I know take me out back and flog me. I in hast after getting finger pinched, reversed drill and left portion in vent. How do I disassemble pipe to retreave. Its on the outside of house above cleanout


----------



## nayslayer (Oct 26, 2013)

Well I managed to get it apart, now let the flogging begin and let this be a warning for all


----------



## DBCOOPER (Oct 26, 2013)

Based on experience cleaning out a long run of dryer vent the easiest way is to buy another lint brush kit and push it out with it.


----------



## nayslayer (Oct 26, 2013)

It was my pellet vent, and my roofline is pretty high and that's where capped.
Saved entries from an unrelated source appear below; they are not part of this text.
/-- Change the core whose word runs. -/
def State.upd (s : State) (f : Core → Core) : State := s.mod s.cur f

/-- The cores that differ from an untouched core, by number. -/
def State.coreList (s : State) : List Nat := s.cores.map Prod.fst

/-- Change every listed core. -/
def State.modAll (s : State) (f : Nat → Core → Core) : State :=
  s.coreList.foldl (fun t c => t.mod c (f c)) s

/-- The word just run did not issue (R102). -/
def stall (s : State) : Out := .next { s with waited := true }

/-- A core's reading of the global time stamp (R1, R132): two ticks in three clocks, and a skew of at most 2. -/
def State.gts (s : State) (c : Nat) : Nat := s.now * 2 / 3 + Config.gtsSkew c % 3

/-- The `i`th value of this turn that the manual leaves open: nothing is known of it. -/
def State.free (s : State) (i : Nat) : Word := Config.freeWord (s.tick * 1024 + i)

/-- The module's own time stamp, for the journal and the logs. Its start is (notes/assumptions/3.md). -/
def State.gts0 (s : State) : Nat := s.now * 2 / 3

/-! ### Registers -/

/-- The key of scalar `r` of a context. -/
def sKey (ctx r : Nat) : Nat := 64 * ctx + r
/-- The key of token `r` of a context. -/
def kKey (ctx r : Nat) : Nat := 32 * ctx + r

/-- The granules of the registers (R338): a token register, and granule `g` of a vector register; a scalar's is its key. -/
def kGran (ctx r : Nat) : Nat := 256 + kKey ctx r
def vGran (r g : Nat) : Nat := 512 + 16 * r + g

/-- The granule of a predicate, and granule `g` of an entry of the mask stack, counted from the bottom (R338). -/
def pGran (r : Nat) : Nat := 2 ^ 16 + r
def mGran (d g : Nat) : Nat := 2 ^ 16 + 256 + 16 * d + g

/-- A mark is one more than a unit, and 2¹⁶ more until the error has been found; this is the mark once found (R338). -/
def markFound (m : Nat) : Nat := if 2 ^ 16 < m then m - 2 ^ 16 else m

/-- Read a scalar: s0 reads zero (R6). -/
def Core.rdS (x : Core) (ctx r : Nat) : Word := if r = 0 then 0#64 else Sparse.get 0#64 x.r.s (sKey ctx r)

/-- The producers a scalar waits for; s0 is always full (R96). -/
def Core.sMarks (x : Core) (ctx r : Nat) : List Nat := if r = 0 then [] else Sparse.get [] x.r.sm (sKey ctx r)

/-- Write a scalar, leaving it full (R96); a write to s0 is discarded. A write clears the register's pending Marver fault
(R180). -/
def Core.wrS (x : Core) (ctx r : Nat) (v : Word) : Core :=
  if r = 0 then x
  else
    { x with
      r := { x.r with s := Sparse.set 0#64 x.r.s (sKey ctx r) v, sm := Sparse.set [] x.r.sm (sKey ctx r) []
                      bad := Sparse.set 0 x.r.bad (sKey ctx r) 0 }
      e := { x.e with mxfault := x.e.mxfault.filter (· != sKey ctx r) } }

/-- Mark a scalar empty for producer `id` (R96). -/
def Core.markS (x : Core) (ctx r id : Nat) : Core :=
  if r = 0 then x
  else { x with r := { x.r with sm := Sparse.set [] x.r.sm (sKey ctx r) (Sparse.get [] x.r.sm (sKey ctx r) ++ [id]) } }

/-- Producer `id` no longer holds a scalar empty; the value stays (R141). -/
def Core.dropS (x : Core) (ctx r id : Nat) : Core :=
  if r = 0 then x
  else { x with r := { x.r with sm := Sparse.set [] x.r.sm (sKey ctx r)
                                        ((Sparse.get [] x.r.sm (sKey ctx r)).filter (· != id)) } }

/-- Producer `id` completes with a value: the register is full once no other producer holds it (R141). -/
def Core.fillS (x : Core) (ctx r id : Nat) (v : Word) : Core :=
  if r = 0 then x
  else
    let y := { x with r := { x.r with s := Sparse.set 0#64 x.r.s (sKey ctx r) v, bad := Sparse.set 0 x.r.bad (sKey ctx r) 0 }
                      e := { x.e with mxfault := x.e.mxfault.filter (· != sKey ctx r) } }
    y.dropS ctx r id

/-- Read a token: k0 is the null token (R6). -/
def Core.rdK (x : Core) (ctx r : Nat) : Token := if r = 0 then {} else Sparse.get {} x.r.k (kKey ctx r)

/-- The producers a token waits for. -/
def Core.kMarks (x : Core) (ctx r : Nat) : List Nat := if r = 0 then [] else Sparse.get [] x.r.km (kKey ctx r)

/-- Write a token, leaving it full. -/
def Core.wrK (x : Core) (ctx r : Nat) (t : Token) : Core :=
  if r = 0 then x
  else { x with r := { x.r with k := Sparse.set {} x.r.k (kKey ctx r) t, km := Sparse.set [] x.r.km (kKey ctx r) []
                                bad := Sparse.set 0 x.r.bad (kGran ctx r) 0 } }

/-- Mark a token empty. -/
def Core.markK (x : Core) (ctx r id : Nat) : Core :=
  if r = 0 then x
  else { x with r := { x.r with km := Sparse.set [] x.r.km (kKey ctx r) (Sparse.get [] x.r.km (kKey ctx r) ++ [id]) } }

/-- A producer no longer holds a token empty. -/
def Core.dropK (x : Core) (ctx r id : Nat) : Core :=
  if r = 0 then x
  else { x with r := { x.r with km := Sparse.set [] x.r.km (kKey ctx r)
                                        ((Sparse.get [] x.r.km (kKey ctx r)).filter (· != id)) } }

/-- A producer fills a token. -/
def Core.fillK (x : Core) (ctx r id : Nat) (t : Token) : Core :=
  if r = 0 then x
  else ({ x with r := { x.r with k := Sparse.set {} x.r.k (kKey ctx r) t, bad := Sparse.set 0 x.r.bad (kGran ctx r) 0 } }).dropK ctx r id

/-- Read a vector register. -/
def Core.rdV (x : Core) (r : Nat) : VReg := Sparse.get 0#1024 x.r.v r

/-- Write a vector register's value; its marks stay. -/
def Core.putV (x : Core) (r : Nat) (v : VReg) : Core := { x with r := { x.r with v := Sparse.set 0#1024 x.r.v r v } }

/-- The producers a vector register waits for. -/
def Core.vMarks (x : Core) (r : Nat) : List Nat := Sparse.get [] x.r.vm r

/-- Mark vector registers empty for producer `id` (R141). -/
def Core.markV (x : Core) (rs : List Nat) (id : Nat) : Core :=
  { x with r := { x.r with vm := rs.foldl (fun m r => Sparse.set [] m r (Sparse.get [] m r ++ [id])) x.r.vm } }

/-- Producer `id` no longer holds vector registers empty. -/
def Core.dropV (x : Core) (rs : List Nat) (id : Nat) : Core :=
  { x with r := { x.r with vm := rs.foldl (fun m r => Sparse.set [] m r ((Sparse.get [] m r).filter (· != id))) x.r.vm } }

/-- Read a count predicate. -/
def Core.rdP (x : Core) (r : Nat) : Pred := Sparse.get {} x.r.p r

/-- Take the next number of the core's issue timeline (R103). -/
def Core.tickId (x : Core) : Core := { x with q := { x.q with nid := x.q.nid + 1 } }

/-- The redundant partner of a core's task (R346). -/
def Core.partner (x : Core) : Option Nat := x.task.bind (fun t => t.partner)

/-- The next write of a redundant core is numbered in issue order (R348); other cores number none. -/
def Core.numbered (x : Core) : Core :=
  if x.partner.isSome then { x with q := { x.q with wseq := x.q.wseq + 1 } } else x

/-- Change a core's sequencers. -/
def Core.seq (x : Core) (f : Seq → Seq) : Core := { x with q := f x.q }

/-! ### Sequencing -/

/-- A loop level (R97). -/
def Seq.loop (q : Seq) (l : Nat) : Loop := Sparse.get {} q.loops l
/-- Write a loop level. -/
def Seq.setLoop (q : Seq) (l : Nat) (v : Loop) : Seq := { q with loops := Sparse.set {} q.loops l v }
/-- Close level `n` and every level below it (R123, R124). -/
def Seq.closeTo (q : Seq) (n : Nat) : Seq := (List.range (n + 1)).foldl (fun q l => q.setLoop l {}) q
/-- LDEPTH (R98). -/
def Seq.ldepth (q : Seq) : Nat := ((List.range 6).filter (fun l => (q.loop l).act)).length
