/-- Join two clocks. -/
def Clock.join (a b : Clock) : Clock := b.foldl (fun m p => Sparse.set 0 m p.1 (max (Sparse.get 0 m p.1) p.2)) a

/-- What comes before an access that follows both. -/
def Cov.join (a b : Cov) : Cov := { u := Clock.join a.u b.u, r := Clock.join a.r b.r, vis := max a.vis b.vis }

/-- Add releases to a list; one of a core and scope takes in an earlier one. -/
def addMsgs (l m : List Msg) : List Msg :=
  m.foldl (fun (l : List Msg) p =>
    if l.any (fun q => q.core == p.core && q.scope == p.scope) then
      l.map (fun q => if q.core = p.core ∧ q.scope = p.scope then { q with clk := q.clk.join p.clk } else q)
    else l ++ [p]) l

/-- Whose write a home slice performs: the agent and issue number by byte, what a release among it carries, and whether it also
passes on what stood at its word (an atomic or signal operation, R303). -/
structure Author where
  who : Nat → Nat × Nat := fun _ => anyAgent
  msg : List Msg := []
  join : Bool := false

/-- The release a write leaves at its bytes. -/
def State.leaveMsg (s : State) (pas : List Nat) (au : Author) : State :=
  { s with msgs := pas.foldl (fun (m : Sparse (List Msg)) pa =>
      Sparse.set [] m pa (if au.join then addMsgs (Sparse.get [] m pa) au.msg else au.msg)) s.msgs }

/-- The L2 copy of a line is dropped, with the errors of a clean one (R338). -/
def dropCopy (m : Sparse Nat) (ln : Nat) : Sparse Nat := (List.range 8).foldl (fun m i => Sparse.set 0 m (8 * ln + i) 0) m

/-- Bytes are written over the L2 copies of their 8-byte granules (R338): a whole granule is replaced; a partial write merges into the line
refetched in the place of a clean copy that is bad, and finds the error of a dirty one. -/
def State.copiesWritten (s : State) (pas : List Nat) : State :=
  (pas.map (· / 8)).eraseDups.foldl (fun (t : State) g =>
    let whole := decide (8 ≤ (pas.filter (fun p => p / 8 == g)).length)
    { t with w := { t.w with
        badCopy := if Sparse.get 0 t.w.badCopy g = 0 then t.w.badCopy
          else if whole then Sparse.set 0 t.w.badCopy g 0 else dropCopy t.w.badCopy (g / 8)
        dirtyCopy := Sparse.set 0 t.w.dirtyCopy g (if whole then 0 else markFound (Sparse.get 0 t.w.dirtyCopy g)) } }) s

/-- Bytes take their place at their homes (R299): the bytes and their authors, the release among them, the marks of R338, and the
waits they release. `bad` are the marks moved data carries, by address. -/
def State.homeApply (s : State) (bytes : List (Nat × Byte)) (bad : List (Nat × Nat)) (au : Author) : State :=
  let pas := bytes.map Prod.fst
  let s1 := bytes.foldl (fun (t : State) (p : Nat × Byte) => (t.putByte p.1 p.2 (au.who p.1)).bdeckTouched p.1) s
  let s2 := s1.leaveMsg pas au
  let s3 := (pas.map s.cfg.granule).eraseDups.foldl (fun t g => t.granuleWritten pas g) s2
  let s4 := { s3 with w := { s3.w with
      poison := bad.foldl (fun (m : Sparse Nat) (p : Nat × Nat) => Sparse.set 0 m (s.cfg.granule p.1) (p.2 + 1)) s3.w.poison } }
  (s4.copiesWritten pas).wake pas

/-- What a line's dirty bytes carry home: whose stores they are, and the releases among them. -/
def State.homeLine (s : State) (ln : Nat) (l : Line) : State :=
  let t := l.foundUnits.foldl (fun t u => t.uncorrected u) s
  let u := t.homeApply (l.dirtyBytes ln) (l.dirtyMarks ln) { who := l.author }
  { u with msgs := l.msg.foldl (fun (m : Sparse (List Msg)) p =>
      Sparse.set [] m (ln * 64 + p.1) p.2) u.msgs }

/-- Write back what a core holds dirty of line `ln`, and drop its copy; a wait that the written-back value meets is released. -/
def State.pull (s : State) (ln c : Nat) : State :=
  let l := (s.core c).line ln
  if l = {} then s
  else
    let t := s.mod c (fun x => x.setLine ln {})
    if l.dirty = 0#4 then t else t.homeLine ln l

/-- Every core's dirty sectors of a line go home and its copies are dropped (R299). -/
def State.pullLine (s : State) (ln : Nat) : State := s.coreList.foldl (fun t c => t.pull ln c) s

/-- What the stashes hold dirty of the lines of some bytes goes home, before an operation there reads or writes them (R299). -/
def State.pullFor (s : State) (pas : List Nat) : State := (pas.map (· / 64)).eraseDups.foldl (fun t ln => t.pullLine ln) s

/-- A write performed at home slices (R299): other copies are pulled and dropped, then the bytes take their place. -/
def State.homeWrite (s : State) (bytes : List (Nat × Byte)) (bad : List (Nat × Nat) := []) (au : Author := {}) : State :=
  (s.pullFor (bytes.map Prod.fst)).homeApply bytes bad au

/-! ### Containment events found by a read (R338, R339) -/

/-- KIND codes (R339). -/
def kUcdata : Nat := 1
def kPoison : Nat := 2
def kIllegalBlock : Nat := 3
def kUnreach : Nat := 4
def kRedmis : Nat := 5

/-- Whether a fabric-window byte's module cannot be reached (R334). None can be at reset (notes/assumptions/15.md). -/
def State.unreachable (s : State) (pa : Nat) : Bool :=
  s.cfg.tier pa = .fabric && !s.io.reach.contains (fld (pa - 0x200000000000) 40 5)

/-- Reading one byte finds bad data or not (R338): a clean cached copy with an error is dropped, any other granule with one
is marked poisoned, and both report UCDATA; a marked granule reports POISON. The unit number comes with it. -/
def State.find (s : State) (pa : Nat) : State × Option (Nat × Nat) :=
  let g := s.cfg.granule pa
  if s.unreachable pa then (s, some (kUnreach, 0xFFFF))
  else if 2 ^ 16 < Sparse.get 0 s.w.dirtyCopy (pa / 8) then
    let m := markFound (Sparse.get 0 s.w.dirtyCopy (pa / 8))
    (({ s with w := { s.w with dirtyCopy := Sparse.set 0 s.w.dirtyCopy (pa / 8) m } }).uncorrected (m - 1), some (kUcdata, m - 1))
  else if Sparse.get 0 s.w.dirtyCopy (pa / 8) ≠ 0 then (s, some (kPoison, Sparse.get 0 s.w.dirtyCopy (pa / 8) - 1))
  else if Sparse.get 0 s.w.badCopy (pa / 8) ≠ 0 then
    let u := Sparse.get 0 s.w.badCopy (pa / 8) - 1
    (({ s with w := { s.w with badCopy := dropCopy s.w.badCopy (pa / 64) } }).uncorrected u, some (kUcdata, u))
  else if Sparse.get 0 s.w.hard g ≠ 0 then
    let u := Sparse.get 0 s.w.hard g - 1
    (({ s with w := { s.w with hard := Sparse.set 0 s.w.hard g 0
                               poison := Sparse.set 0 s.w.poison g (u + 1) } }).uncorrected u, some (kUcdata, u))
  else if Sparse.get 0 s.w.poison g ≠ 0 then (s, some (kPoison, Sparse.get 0 s.w.poison g - 1))
  else if Sparse.get 0 s.w.soft g ≠ 0 then
    (({ s with w := { s.w with soft := Sparse.set 0 s.w.soft g 0 } }).corrected (Sparse.get 0 s.w.soft g - 1), none)
  else (s, none)

/-- Reading bytes for consumption: the first finding, if any. -/
def State.findAll : State → List Nat → State × Option (Nat × Nat)
  | s, [] => (s, none)
  | s, pa :: rest =>
    match s.find pa with
    | (t, some e) => (t, some e)
    | (t, none) => State.findAll t rest

/-- The marks a move reads (R338): a found error is marked, and every marked byte is listed with its unit, by position. -/
def State.marksOf (s : State) (pas : List Nat) : State × List (Nat × Nat) :=
  (pas.zip (List.range pas.length)).foldl
    (fun (acc : State × List (Nat × Nat)) p =>
      match acc.1.find p.1 with
      | (t, some (k, u)) =>
        if k = kPoison ∨ Sparse.get 0 t.w.poison (s.cfg.granule p.1) ≠ 0 ∨ Sparse.get 0 t.w.dirtyCopy (p.1 / 8) ≠ 0 then (t, acc.2 ++ [(p.2, u)]) else (t, acc.2)
      | (t, none) => (t, acc.2))
    (s, [])

/-! ### What a core's own access sees -/

/-- A line whose dirty sectors have gone home: what was found bad in them stands marked. -/
def Line.cleaned (l : Line) : Line :=
  { l with
    dirty := 0#4, wrote := 0#64, by_ := [], msg := []
    bad := (List.range 8).foldl (fun b g => if l.wroteIn g then Sparse.set 0 b g (l.badAt g) else b) l.bad
    hard := (List.range 8).foldl (fun h g => if l.wroteIn g then Sparse.set 0 h g 0 else h) l.hard }

/-- The latest earlier-issued pending store of context `ctx` to a byte: its value, and one more than the unit of the mark it carries
(R130, R297, R299, R338). A V-word's store is seen where it performs, and so is another context's. -/
def Core.ownStore (x : Core) (ctx id pa : Nat) : Option (Byte × Nat) :=
  let pick (r : Option (Nat × Byte × Nat)) (a : Acc) : Option (Nat × Byte × Nat) :=
    if a.id < id ∧ a.ctx = ctx ∧ (a.chk = 1 ∨ a.chk = 3) ∧ a.op = .store ∧ (r.map Prod.fst).all (fun n => decide (n ≤ a.id)) then
      match (a.pas.zip a.data).findIdx? (fun p => p.1 == pa) with
      | some i => some (a.id, a.data.getD i 0#8, (((a.bad.find? (fun p => p.1 == i)).map (fun p => p.2 + 1)).getD 0))
      | none => r
    else r
  (x.acc.foldl pick none).map Prod.snd

/-- The byte of the core's stash, where a valid sector holds it. -/
def Core.stashByte (x : Core) (pa : Nat) : Option Byte :=
  let l := x.line (pa / 64)
  if l.valid.getLsbD (pa % 64 / 16) then some (l.byte (pa % 64)) else none

/-- Drop the clean sector that holds a byte (R338). -/
def Line.dropSector (l : Line) (sec : Nat) : Line :=
  { l with
    valid := l.valid &&& ~~~((1#4) <<< sec)
    bad := Sparse.set 0 (Sparse.set 0 l.bad (2 * sec) 0) (2 * sec + 1) 0
    hard := Sparse.set 0 (Sparse.set 0 l.hard (2 * sec) 0) (2 * sec + 1) 0
    soft := Sparse.set 0 (Sparse.set 0 l.soft (2 * sec) 0) (2 * sec + 1) 0 }
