/-- R186, R310: one column of `mx.bld` or `mx.bld.mirror`: the slice moves with its marks, the mirror tags follow R170. The write of
the last column is the command's release: the work of R306 comes before it. -/
def stepBld (mv : Nat) (mirror : Bool) (start : Int) (k : MxCmd) (s : State) : MxStep :=
  let w := colWord k.a.toNat
  let col := w.c0 + k.step
  let cols := if mirror then [col, col + s.cfg.ncol / 2] else [col]
  let l := piecesOf (start + 1024 * k.step) 1024
  let last := decide (mxSteps k ≤ k.step + 1) && !k.cut
  let lastPA := bdeckPA mv (cols.getLastD 0) w.slot 0
  if last ∧ l.length ≤ k.nblk + 1 ∧ !s.engRelReady k.agent (some lastPA) then none
  else mxRead l k s (fun s k =>
    let rel := last && !k.cut
    let t := cols.foldl (fun (t : State) c =>
      let pa (i : Nat) : Nat := bdeckPA mv c w.slot i
      t.homeWrite (k.bytes.map (fun (p : Nat × Byte) => (pa p.1, p.2))) (k.gotBad.map (fun (p : Nat × Nat) => (pa p.1, p.2)))
        { who := fun _ => (engAgent k.core 1, k.id)
          msg := k.agent.msgs 1 (rel && (k.agent).ord.rel && decide (pa 0 = lastPA)) }) (if rel then s.engRelease k.agent (some lastPA) else s)
    (if mirror then
        { t with mirror := cols.foldl (fun g c => Sparse.set false g (mirrorKey mv w.slot c) true) t.mirror }
      else t, k))

/-- R187: a band of eight rows of a tile register. -/
def stepTld (tile : Nat) (start : Int) (k : MxCmd) (s : State) : MxStep :=
  let k0 := tKey tile (8 * k.step) 0
  mxRead ((run (8 * k.step) 8).flatMap (fun r => piecesOf (start + r * (k.c.toNat : Int)) 1024)) k s (fun s k =>
    (s.mod k.core (fun x => x.eng (fun e => { e with
      tile := k.bytes.foldl (fun (t : Sparse Byte) (p : Nat × Byte) => Sparse.set 0#8 t (k0 + p.1) p.2) e.tile
      tileBad := k.gotBad.foldl (fun (t : Sparse Nat) (p : Nat × Nat) => Sparse.set 0 t ((k0 + p.1) / 8) (p.2 + 1))
        (Sparse.keep (fun g _ => !(decide (k0 / 8 ≤ g) && decide (g < k0 / 8 + 1024))) e.tileBad) })), k))

/-- One element of `mx.mm`: what it becomes, or the event (R188). -/
def mmElem (mv : Nat) (f : MmF) (row : List OpBlk) (cols : Nat → List OpBlk) (s : State) (m c : Nat) :
    Except (Nat × Nat) Nat :=
  blockDot (s.acc mv f.z m c) (s.accMark mv f.z m c) row (cols c) f.klen

/-- R188: one step of `mx.mm`, eight rows of the active columns. -/
def stepMm (mv : Nat) (f : MmF) (k : MxCmd) (s : State) : MxStep :=
  let e := (s.core k.core).e
  let mar := s.marver mv
  let cb := s.cb mv f.cb
  let h := s.cfg.ncol / 2
  let col (c : Nat) : List OpBlk := mar.column cb c
  let rows := (run (8 * k.step) 8).filter (fun m => !f.tr || decide (m < 124))
  let els := rows.flatMap (fun m =>
    let a := if f.tr then e.trRow cb f.t m f.klen else e.row cb f.t m
    (run f.c0 f.nc).map (fun c =>
      (m, c, mmElem mv f a col s m c,
        if k.mirrored then some (blockDot (s.acc mv f.z m c) (s.accMark mv f.z m c) a (col (if c < h then c + h else c - h)) f.klen)
        else none)))
  let bad := (run f.c0 f.nc).find? (fun c => els.any (fun p => p.2.1 == c &&
    match p.2.2.1, p.2.2.2 with
    | .ok v, some (.ok w) => v != w
    | _, _ => false))
  let ev := els.findSome? (fun p => match p.2.2.1, p.2.2.2 with
    | .error e, _ => some e
    | _, some (.error e) => some e
    | _, _ => none)
  match bad with
  | some c =>
    let t := ((s.logEvent 4 (s.cfg.groupUnit mv c)).noteUnit (s.cfg.groupUnit mv c)).noteUnit
      (s.cfg.groupUnit mv (if c < h then c + h else c - h))
    some (t, { k with code := 4, info := k.step + c * 2 ^ 16, done := true })
  | none =>
    let t := els.foldl (fun (t : State) p => match p.2.2.1, p.2.2.2 with
      | .ok v, none => t.setAcc mv f.z p.1 p.2.1 v
      | .ok v, some (.ok _) => t.setAcc mv f.z p.1 p.2.1 v
      | _, _ => t) s
    let r := (t.operandsFound mv k.core ev).mxEvent k ev
    some (r.1, r.2.stepped)

/-- R189: `mx.kat`. -/
def stepKat (mv n g : Nat) (sum : Word) (k : MxCmd) (s : State) : MxStep :=
  if katSum n = sum.toNat then some (s, k.stepped)
  else
    let u := s.cfg.groupUnit mv (32 * g)
    some ((s.logEvent 5 u).noteUnit u, (k.code_ 6 g).stepped)

/-- R190: `mx.zalloc`. -/
def stepZalloc (mv z : Nat) (k : MxCmd) (s : State) : MxStep :=
  let u := (s.core k.core).uid
  let o := s.zOwner mv z
  if o = 0 ∧ u ≠ 0 then
    let a := zKey mv z 0 0
    some ({ s with
      accOwner := Sparse.set 0 s.accOwner (mv * 64 + z) u
      accum := Sparse.keep (fun g _ => !(decide (a ≤ g) && decide (g < a + 65536))) s.accum
      accBad := Sparse.keep (fun g _ => !(decide (a / 2 ≤ g) && decide (g < a / 2 + 32768))) s.accBad }, k.stepped)
  else if o = u then some (s, k.stepped)
  else some (s, (k.code_ 8 0).stepped)

/-- R191: a band of `mx.zld`. -/
def stepZld (mv z : Nat) (start : Int) (k : MxCmd) (s : State) : MxStep :=
  mxRead (piecesOf (start + 16384 * k.step) 16384) k s (fun s k =>
    (s.putBand mv z k.step (words32 k.got) (k.gotBad.map (fun p => (p.1 / 4, p.2))), k))

/-- R191: a band of `mx.zst` moves with its marks. -/
def stepZst (mv z : Nat) (start : Int) (k : MxCmd) (s : State) : MxStep :=
  let k0 := zKey mv z (8 * k.step) 0
  mxWrite (piecesOf (start + 16384 * k.step) 16384)
    (fun i => some ((leBytes 4 (Sparse.get 0#32 s.accum (k0 + i / 4)).toNat).getD (i % 4) 0#8))
    (fun i => markFound (Sparse.get 0 s.accBad ((k0 + i / 4) / 2))) k s (fun s k => (s.accFound (k0 / 2) 2048, k))

/-- R191: a band of `mx.zcpy`. -/
def stepZcpy (mv za zb : Nat) (k : MxCmd) (s : State) : MxStep :=
  if za = zb then some (s, k.stepped)
  else
    let k0 := zKey mv zb (8 * k.step) 0
    let bad := (List.range 4096).filterMap (fun i =>
      let m := Sparse.get 0 s.accBad ((k0 + i) / 2)
      if m = 0 then none else some (i, (m - 1) % 2 ^ 16))
    some ((s.accFound (k0 / 2) 2048).putBand mv za k.step ((List.range 4096).map (fun i => some (Sparse.get 0#32 s.accum (k0 + i)).toNat)) bad, k.stepped)

/-- An element `mx.out` drains: its column within the row, and its bits in the target type; none where it is marked. -/
def outElems (f : OutF) (mv row : Nat) (s : State) : List (Nat × Option Nat) :=
  (List.range f.nc).map (fun j =>
    (j, if s.accMark mv f.z row (f.c0 + j) ≠ 0 then none
        else some (cvt 10 f.ty f.rm false false f.sat (s.acc mv f.z row (f.c0 + j))).1))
I have a three season room that has a roof midway through run and was able to remove section midway after disassembling midway to that point.


----------



## Evan_J (Oct 26, 2013)

Sounds like you got lucky. Every time I clean the pellet liner in our 25 foot chimney I spend a few extra minutes putting a small wrap of duct tape around each and every connection.  Yes, it does take me extra time (probably less than 10 minutes) But, it saves me from doing what you did when I get distracted by the dog, cat, kids, wife, TV, or whatever.  I've got no interest in getting up on the roof and pulling the cap to push a stuck brush back down.


----------



## Hoot23 (Oct 26, 2013)

I do the same Evan. I have small run, but I'm sure it's a pain the butt to get out.


----------